BTC is not a commodity.

And, as has been pointed out to you many times, with commodities, you have got the commodity. There's always a demand for gold, for example, to make things with, even if you have trouble selling it on the commodities market, you can sell it to jewellers and electronics manufacturers.
 
I was making a substantial amount of money over a long number of trials betting sports and playing poker by finding +ev situations. I was still gambling no matter how analytically I went about it.

It's I guess a matter of semantics. Gambling is seen by many as a pejorative term and those who put money at risk are prone to define it in a way that excludes what they do.

But what you were doing is fundamentally different than what the casino is doing. In sports betting, as long as the casino sets the odds so that there is ~ equal betting on either side they literately can't lose money. They are, in essence, collecting a fee to allow you to bet against someone else.

Speculators in the commodity market play a slightly similar role, but because there are other benefits to producers and consumers like risk mitigation and more efficient capital utilization everyone can still win (where in the sports betting someone looses more than you win)

It's not risk free, but calling anything with an element of risk "gambling" waters down the term. Is a bank gambling when they make a loan because the borrower may default? Are you gambling when you drive to work because you could get in an expensive accident on the way?
 
But what you were doing is fundamentally different than what the casino is doing. In sports betting, as long as the casino sets the odds so that there is ~ equal betting on either side they literately can't lose money. They are, in essence, collecting a fee to allow you to bet against someone else.
They are gambling that they can set and move the line to balance the books.

They gamble, they just collect enough vig to where they are making money in the long run unless they are complete muppets.

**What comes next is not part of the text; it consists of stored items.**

/-- O41. LASER_FAIL, CAS_OVERTEMP, RELEASE, CAS_REMOVED, CASSETTE_WITHDRAWN and LIFE_INCREMENT. A laser of a lit or warming cassette that
fails is off, with a record, and a release of the partner that waits for its ramp up stops. A reading of 75 °C darkens a cassette for
reason 5 with all its lasers failed, which stops such a release too. RELEASE is denied, whatever the bay holds, while the partner cannot
carry the load, else the partner's drive rises first; a cassette that is not lit is released at once. A withdrawal without release empties
the bay, where the port die runs with a record, and stops such a release, and one after release in silence. An increment of a lit
cassette's life that its drives allow is added, and may set its end-of-life flags; any other is none of it. (R313, R314, R315, R320, R322,
R323) -/
def Obligations.CassettesFailAndLeave : Prop :=
  (∀ (b : Fin 8) (l : Fin 16) (s : State), isLit s b = true ∨ (s.bay b).phase = 2 → bitAt (laserFails s b) l = false →
    exec (.laserFail b l) s = .next (changeBay s b false (fun x =>
      let y := raiseErr (x.put (casStatLaserFail (b.val / 2) (b.val % 2)) (setBit (laserFails x b) l true)) 0x0801 0 (bayStop b) (bayUnit b) none
        (baySerial x b) l
      if (y.bay (partnerOf b)).phase = 4 then (setPhase y (partnerOf b) 0).put (casStatRelDenied (partnerOf b / 2) (partnerOf b % 2)) 1 else y))) ∧
  (∀ (b : Fin 8) (n : Nat) (s t u : State), bayState s b ≠ 0 → dieRuns s b = true → s.inj = none →
    t = (s.setBay b { (s.bay b) with temp := n }).put (casStatTemp (b.val / 2) (b.val % 2)) n →
    u = changeBay t b false (fun x => stopRelease ((holdDark (x.setBay b { (x.bay b) with fails := laserFails x b }) b 5).put
      (casStatLaserFail (b.val / 2) (b.val % 2)) 0xFFFF) b) →
    (n < 75 ∨ overheated t b = true → exec (.casOvertemp b n) s = .next t) ∧
    (75 ≤ n → overheated t b = false → exec (.casOvertemp b n) s = .next (raiseErr u 0x0806 0 (bayStop b) (unitOf 8 25) none (baySerial t b) n))) ∧
  (∀ (b : Fin 8) (s : State), dieRuns s b = true → mayRelease s b = false →
    exec (.release b false) s = .next (s.put (casStatRelDenied (b.val / 2) (b.val % 2)) 1)) ∧
  (∀ (b : Fin 8) (f : Bool) (s : State), dieRuns s b = true → bayState s b ≠ 0 → (s.bay b).phase ≠ 4 → (s.bay b).phase ≠ 5 → s.on (casStatReleased (b.val / 2) (b.val % 2)) = false →
    exec (.release b f) s = .next (
      if f = false ∧ mayRelease s b = false then s.put (casStatRelDenied (b.val / 2) (b.val % 2)) 1
      else if isLit s b then settleDrive (setPhase s b 4) (b.val / 2)
      else finishRelease s b)) ∧
  (∀ (b : Fin 8) (s t : State), s.on (casStatPresent (b.val / 2) (b.val % 2)) = true → s.on (casStatReleased (b.val / 2) (b.val % 2)) = false →
    t = changeBay s b false (fun x => stopRelease (emptyBay x b) b) →
    exec (.casRemoved b) s = .next (if dieRuns s b then raiseErr t 0x0804 0 (bayStop b) (bayUnit b) none (baySerial s b) 0 else emptyBay s b)) ∧
  (∀ (b : Fin 8) (s : State), s.on (casStatReleased (b.val / 2) (b.val % 2)) = true → exec (.cassetteWithdrawn b) s = .next (emptyBay s b)) ∧
  (∀ (b : Fin 8) (n : Nat) (s : State), isLit s b = true →
    exec (.lifeIncrement b n) s = .next (if n ≤ 20 ∧ (lifeBounds s b).1 ≤ n ∧ n ≤ (lifeBounds s b).2 then
      settleLife ((s.setBay b { (s.bay b) with low := none, high := 0 }).bump (casLifeLifeCh (b.val / 2) (b.val % 2)) n) b else s))

/-- O42. TX_SWITCH, RX_KEY_ERASE and SUBNORMAL_PATH_DOWN. At its delay's end an installed association takes over transmission, and the one
before stays for reception; ten seconds later its key is erased. Under SUBNORMAL 1 the idle subnormal path of a VE or a UPE of a running
region powers down. Nothing else changes. (R356, R395) -/
def Obligations.SuccessorKeysTakeOver : Prop :=
  (∀ (p : Fin 64) (h : Fin 2) (an : Fin 4) (s : State) (m : MacSec), m = s.sec p h →
    exec (.txSwitch p ⟨h, an⟩) s = .next (if an.val ∈ m.next then
      s.setSec p h { m with tx := some an.val, next := setDel an.val m.next, old := m.tx.toList.foldl (fun l a => setIns a l) m.old } else s)) ∧
  (∀ (p : Fin 64) (h : Fin 2) (an : Fin 4) (s : State) (m : MacSec), m = s.sec p h →
    exec (.rxKeyErase p ⟨h, an⟩) s = .next (if an.val ∈ m.old then
      s.setSec p h { m with rx := tabErase an.val m.rx, pns := tabErase an.val m.pns, old := setDel an.val m.old } else s)) ∧
  (∀ (r : Fin 32) (u : Fin 98) (s : State), running s r = true → modeByte s r 10 = 1 →
    exec (.subnormalPathDown r u) s = .next (
      if u.val < 96 then s.setCluster r u { (s.cluster r u) with subDown := true }
      else s.setUpe r (u.val - 96) { (s.upe r (u.val - 96)) with subDown := true }))

/-- O43. MeterRead, LogRead, Swid, Cert, ButtonPress, PageReturn, Tamper, TamperClear, MeterFault, SwChange. A fitted meter under power
answers a read with a signed reading that holds the nonce, a log read of 1 to 256 entries with the entries it holds and a reading, and the
other requests with its records. The button steps through four pages, and page 1 returns, each shown at once. Each tamper event sets its
status bit and is logged; closing the service switch clears them and is logged. A fault is logged once. Legal software changes only while
the service switch is open, and the new record is signed. (R401, R402, R403, R404, R411, R416) -/
def Obligations.TheMeterAnswersAndIsWatched : Prop :=
  (∀ (n : List Byte) (s : State), meterOn s = true → exec (.meterRead n) s = .next (meterAnswer s 1 (readingOf s.meter n))) ∧
  (∀ (a n : Nat) (s : State), meterOn s = true → 1 ≤ n → n ≤ 256 → exec (.logRead a n) s = .next
    (meterAnswer s 2 ((range' a n).flatMap (fun k => (tabFind k s.meter.log).getD []) ++ readingOf s.meter []))) ∧
  (∀ (s : State), meterOn s = true →
    exec .swid s = .next (meterAnswer s 3 (swidRecord s.meter)) ∧
    exec .cert s = .next (meterAnswer s 4 (padTo 832 s.meter.cert)) ∧
    exec .buttonPress s = .next { s with meter := { s.meter with
      page := s.meter.page % 4 + 1, shown := pageText { s.meter with page := s.meter.page % 4 + 1 } (s.meter.page % 4 + 1) } } ∧
    exec .pageReturn s = .next { s with meter := { s.meter with page := 1, shown := pageText { s.meter with page := 1 } 1 } } ∧
    exec (.tamper 0) s = .next { s with meter := logPlain { s.meter with housing := true } 5 4 [] } ∧
    exec (.tamper 1) s = .next { s with meter := logPlain { s.meter with cover := true } 5 3 [] } ∧
    exec (.tamper 2) s = .next { s with meter := logPlain { s.meter with magnetic := true } 5 5 [] } ∧
    exec (.tamper 3) s = .next { s with meter := logPlain { s.meter with service := true } 5 6 [] } ∧
    (s.meter.service = true → exec .tamperClear s = .next
      { s with meter := logPlain { s.meter with service := false, housing := false, cover := false, magnetic := false } 6 0 [] }) ∧
    (s.meter.fault = false → exec .meterFault s = .next { s with meter := logPlain { s.meter with fault := true } 10 0 [] }) ∧
    (∀ (lr par : List Byte) (v : W64) (m : Meter), m = { s.meter with lrDigest := lr, paramDigest := par, version := v.toNat % 2 ^ 48 } →
      (s.meter.service = true → exec (.swChange lr par v) s = .next { s with meter := sendIdentity (logPlain m 9 0 (sha256 (swidRecord m))) }) ∧
      (s.meter.service = false → exec (.swChange lr par v) s = .next s)))

/-- O44. OPEN, CLOSE, LOG_ACK, SET_TIME, ROTATE and ENROL of the meter. A command that fails a check of R408 is answered with that check's
status and changes nothing. An accepted LOG_ACK, SET_TIME, ROTATE or ENROL raises the sequence number, acts, is logged, and is answered at
once. An accepted OPEN or CLOSE is scheduled for its epoch, or with AT_EPOCH 0 for the next boundary or the one after it; its answer
waits. (R404, R407, R408, R409, R410, R413) -/
def Obligations.MeterCommandsRunTheirChecks : Prop :=
  (∀ (s : State) (c : List Byte) (k : Nat) (m : Meter), meterOn s = true → m = { s.meter with cSeq := some (mcSeq c) } →
    (k = mcCheck s.meter 3 c → exec (.logAck c) s = .next (if k ≠ 1 then commandAnswer s k else commandAnswer
      { s with meter := logPlain { m with logAcked := max m.logAcked (min (mcArg c + 1) m.logNext) } 12 0 [] } 1)) ∧
    (k = mcCheck s.meter 4 c → exec (.setTime c) s = .next (if k ≠ 1 then commandAnswer s k else commandAnswer
      { s with meter := logPlain { m with utc := mcArg c } 7 0 (natLe 8 m.utc ++ natLe 8 (mcArg c)) } 1)) ∧
    (k = mcCheck s.meter 5 c → exec (.meterRotate c) s = .next (if k ≠ 1 then commandAnswer s k else commandAnswer
      { s with meter := logPlain { m with key := some (mcKey c) } 8 0 (keyHash (mcKey c)) } 1)) ∧
    (k = mcCheck s.meter 6 c → exec (.enrol c) s = .next (if k ≠ 1 then commandAnswer s k else commandAnswer
      { s with meter := sendIdentity (logPlain { m with key := some (mcKey c) } 8 0 (keyHash (mcKey c))) } 1)) ∧
    (k = mcCheck s.meter 1 c → mcAt c ≠ 0 → exec (.meterOpen c) s = .next (if k ≠ 1 then commandAnswer s k else
      { s with meter := { m with sched := some { epoch := mcAt c, account := mcAccount c } } })) ∧
    (k = mcCheck s.meter 2 c → mcAt c ≠ 0 → exec (.meterClose c) s = .next (if k ≠ 1 then commandAnswer s k else
      { s with meter := { m with sched := some { epoch := mcAt c, account := 0 } } })) ∧
    (∀ (late : Bool) (t : State), s.choose = (late, t) → mcAt c = 0 →
      (k = mcCheck s.meter 1 c → exec (.meterOpen c) s = .next (if k ≠ 1 then commandAnswer s k else
        { t with meter := { m with sched := some { epoch := m.epoch + 1 + b2n late, account := mcAccount c } } })) ∧
      (k = mcCheck s.meter 2 c → exec (.meterClose c) s = .next (if k ≠ 1 then commandAnswer s k else
        { t with meter := { m with sched := some { epoch := m.epoch + 1 + b2n late, account := 0 } } }))))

That's the only difference, really. If it weren't for that I could essentially arbitrage odds across books and also win with no risk.
Speculators in the commodity market play a slightly similar role, but because there are other benefits to producers and consumers like risk mitigation and more efficient capital utilization everyone can still win (where in the sports betting someone looses more than you win)
The business of speculation is in isolation a zero sum game. The middlemen trading wheat contracts among themselves are absolutely playing a zero sum game. Not all of them can win.

That this game itself has the societal/economic benefits you describe is a different issue.

Which I guess brings that back to bitcoin. Bitcoin trading is zero sum just like any commodity trade. That's a fair statement. It's also fair to say that the wheat zero sum game benefits the world outside the game while the bitcoin game harms the world outside the game. Which is more to the point.


It's not risk free, but calling anything with an element of risk "gambling" waters down the term. Is a bank gambling when they make a loan because the borrower may default? Are you gambling when you drive to work because you could get in an expensive accident on the way?


All life is a gamble. It's a term often used as a pejorative to make a negative personal value judgement about the social desirability of the risk taking activity in a way that promotes fear of the uncertainty of life.
 
Yes, you were proved wrong in those discussions.
Nope. The idea that bitcoin is a "zero sum game" never went beyond mere assertion.

BTC is not a commodity.
By which definition do you go by? Why can't a digital asset be classified as a commodity?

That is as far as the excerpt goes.